I have created an array in the way shown below; which represents 3 pairs of co-ordinates. My issue is I don't seem to be able to find the index of a particular pair of co-ordinates within the array.
import numpy as np
R = np.random.uniform(size=(3,2))
R
Out[5]:
array([[ 0.57150157, 0.46611662],
[ 0.37897719, 0.77653461],
[ 0.73994281, 0.7816987 ]])
R.index([ 0.57150157, 0.46611662])
The following is returned:
AttributeError: 'numpy.ndarray' object has no attribute 'index'
The reason I'm trying to do this is so I can extend a list, with the index of a co-ordinate pair, within a for-loop.
e.g.
v = []
for A in R:
v.append(R.index(A))
I'm just not sure why the index function isn't working, and can't seem to find a way around it.
I'm new to programming so excuse me if this seems like nonsense.
index() is a method of the type list, not of numpy.array. Try:
R.tolist().index(x)
Where x is, for example, the third entry of R. This first convert your array into a list, then you can use index ;)
You can achieve the desired result by converting your inner arrays (the coordinates) to tuples.

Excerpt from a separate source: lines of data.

-- ==== Sys2Proof/Laws/Answers.lean ====
section
/-! SUPPORT. What leaves a port, and what answering does: a response filled while the line is RUNNING joins the queue, and
otherwise everything filled leaves upstream (R188, R189, R190). -/

namespace Sys2Proof.Machine

/-- The frames of responses leaving upstream. -/
def responsesOut (rs : List Response) : List Emission :=
  rs.map fun x => { port := .upstream, frame := .response x, check := .fresh }

theorem State.emit_eq (s : State) (p : Port) (f : Frame) (c : Check) :
    s.emit p f c = { s with wire := s.wire ++ s.leaving p f c } := by
  unfold State.emit State.leaving
  split <;> simp

theorem State.leaveAll_eq (rs : List Response) (s : State) :
    rs.foldl State.leave s = { s with wire := s.wire ++ if s.line.upLink then responsesOut rs else [] } := by
  induction rs generalizing s with
  | nil => simp [responsesOut]
  | cons r rs ih =>
    rw [List.foldl_cons, ih]
    unfold State.leave
    rw [State.emit_eq]
    cases h : s.line.upLink <;> simp [State.leaving, State.link, h, responsesOut]

theorem State.sendAll_eq (s : State) :
    s.sendAll = { s with
      mgmt := { s.mgmt with filled := [], sendDue := false }
      wire := s.wire ++ if s.line.upLink then responsesOut s.mgmt.filled else [] } := by
  unfold State.sendAll
  rw [State.leaveAll_eq]

theorem State.fill_running (s : State) (r : Response) (h : s.running = true) :
    s.fill r = { s with mgmt := { s.mgmt with filled := s.mgmt.filled ++ [r] } } := by
  simp [State.fill, h]

theorem State.fill_stopped (s : State) (r : Response) (h : s.running = false) :
    s.fill r = { s with
      mgmt := { s.mgmt with filled := [], sendDue := false }
      wire := s.wire ++ if s.line.upLink then responsesOut (s.mgmt.filled ++ [r]) else [] } := by
  simp [State.fill, h, State.sendAll_eq]

/-- Filling a response changes the response queue and the wire alone. -/
theorem State.fill_frame (s : State) (r : Response) : ∃ w m, s.fill r = { s with wire := w, mgmt := m } ∧
    m.stations = s.mgmt.stations ∧ m.staged = s.mgmt.staged ∧ m.fences = s.mgmt.fences := by
  cases h : s.running with
  | true => exact ⟨s.wire, _, s.fill_running r h, rfl, rfl, rfl⟩
  | false => exact ⟨_, _, s.fill_stopped r h, rfl, rfl, rfl⟩

@[simp] theorem State.fill_notice (s : State) (r : Response) : (s.fill r).notice = s.notice := by
  obtain ⟨w, m, h, _⟩ := s.fill_frame r
  rw [h]

@[simp] theorem State.done_notice (s : State) (h : ReqHeader) (n : Nat) (b : Body) : (s.done h n b).notice = s.notice :=
  s.fill_notice _

@[simp] theorem State.refuse_notice (s : State) (h : ReqHeader) (n : Nat) (r : Refuse) (at' : Bool) :
    (s.refuse h n r at').notice = s.notice := s.fill_notice _

theorem State.heard_quiet (s : State) (a : Arrival) (h : ReqHeader) (hr : s.readyForRequest a h = true) :
    (s.heard a h).notice = false := s.ready_quiet a (s.readyForRequest_ready a h hr)

theorem State.refuse_heard (s : State) (a : Arrival) (h : ReqHeader) (n : Nat) (c : Code) (d : Detail) :
    (s.heard a h).refuse h n { code := c, detail := d } = s.refused a h n c d := rfl

theorem State.refused_quiet (s : State) (a : Arrival) (h : ReqHeader) (n : Nat) (c : Code) (d : Detail)
    (hr : s.readyForRequest a h = true) : (s.refused a h n c d).notice = false := by
  unfold State.refused
  rw [State.fill_notice]
  exact s.heard_quiet a h hr

/-- A request whose act announces nothing. -/
theorem State.onRequest_quiet (s : State) (a : Arrival) (h : ReqHeader) (n : Nat) (eng : Bool) (act : State → State)
    (hr : s.readyForRequest a h = true) (hq : (act (s.heard a h)).notice = false) :
    s.onRequest a h n eng act =
      if eng = true ∧ s.fromEngineer h = false then s.refused a h n .role else act (s.heard a h) := by
  rw [s.onRequest_heard a h n eng act hr]
  split
  · rw [State.refuse_heard, State.settleDown_quiet _ _ (s.refused_quiet a h n .role .none hr)]
  · rw [State.settleDown_quiet _ _ hq]

/-- A request's checks: refused, or acted on. -/
theorem State.checked_notice (s : State) (h : ReqHeader) (n : Nat) (r : Option Refuse) (act : State)
    (hs : s.notice = false) (ha : act.notice = false) : (s.checked h n r act).notice = false := by
  unfold State.checked
  cases r with
  | none => exact ha
  | some x => simp [hs]

/-! ## A command's outcome, from its act -/

/-- A request whose act announces nothing answers the state of its act, or of its refusal for its role. -/
theorem State.request_next (s : State) (a : Arrival) (h : ReqHeader) (n : Nat) (eng : Bool) (act : State → State) (t : State)
    (hr : s.readyForRequest a h = true) (hq : (act (s.heard a h)).notice = false)
    (ht : (if eng = true ∧ s.fromEngineer h = false then s.refused a h n .role else act (s.heard a h)) = t) :
    Host.Outcome.next (φ := Fault) (ρ := Refusal) (s.onRequest a h n eng act) = .next t := by
  rw [s.onRequest_quiet a h n eng act hr hq, ht]

/-- A step of the part's own that announces nothing answers the state of its act. -/
theorem State.within_next (s : State) (a : Arrival) (act : State → State) (t : State) (hr : s.ready a = true)
    (hq : (act (s.found a)).notice = false) (ht : act (s.found a) = t) :
    Host.Outcome.next (φ := Fault) (ρ := Refusal) (s.within a act) = .next t := by
  rw [s.within_ready a act hr, State.settleDown_quiet _ _ hq, ht]

/-- A frame whose act announces nothing answers the state of its act. -/
theorem State.atPort_next (s : State) (a : Arrival) (p : Port) (act : State → State) (t : State) (hr : s.ready a = true)
    (hp : s.link p = true) (hq : (act (s.found a)).notice = false) (ht : act (s.found a) = t) :
    Host.Outcome.next (φ := Fault) (ρ := Refusal) (s.atPort a p act) = .next t := by
  rw [s.atPort_ready a p act hr hp, State.settleDown_quiet _ _ hq, ht]

end Sys2Proof.Machine
end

R = map(lambda x: (x), R);
And then you can find the index of a tuple using R.index((number1, number2));
Hope this helps!
[Edit] To explain what's going on in the code above, the map function goes through (iterates) the items in the array R, and for each one replaces it with the return result of the lambda function.
So it's equivalent to something along these lines:
def someFunction(x):
return (x)
for x in range(0, len(R)):
R[x] = someFunction(R[x])
So it takes each item and does something to it, putting it back in the list. I realized that it may not actually do what I thought it did (returning (x) doesn't seem to change a regular array to a tuple), but it does help your situation because I think by iterating through it python might create a regular array out of the numpy array.
To actually convert to a tuple, the following code should work
R = map(tuple, R)
(credits to https://stackoverflow.com/a/10016379/2612012)
Numpy arrays don't an index function, for a number of reasons. However, I think you're wanting something different.
For example, the code you mentioned:
v = []
for A in R:
v.append(R.index(A))
Would just be (assuming R has unique rows, for the moment):
v = range(len(R))
However, I think you might be wanting the built-in function enumerate. E.g.
for i, row in enumerate(R):
# Presumably you're doing something else with "row"...
v.append(i)
For example, let's say we wanted to know the indies where the sum of each row was greater than 1.
One way to do this would be:
v = []
for i, row in enumerate(R)
if sum(row) > 1:
v.append(i)
However, numpy also provides other ways of doing this, if you're working with numpy arrays. For example, the equivalent to the code above would be:
v, = np.where(R.sum(axis=1) > 1)
If you're just getting started with python, focus on understanding the first example before worry too much about the best way to do things with numpy. Just be aware that numpy arrays behave very differently than lists.
Related
I have this line in the code:
next_J[v] = np.min(Q[v, :] + J)
Where essentially Q is an matrix of size n x n and J is a vector of size n. What does Q[v, :] mean?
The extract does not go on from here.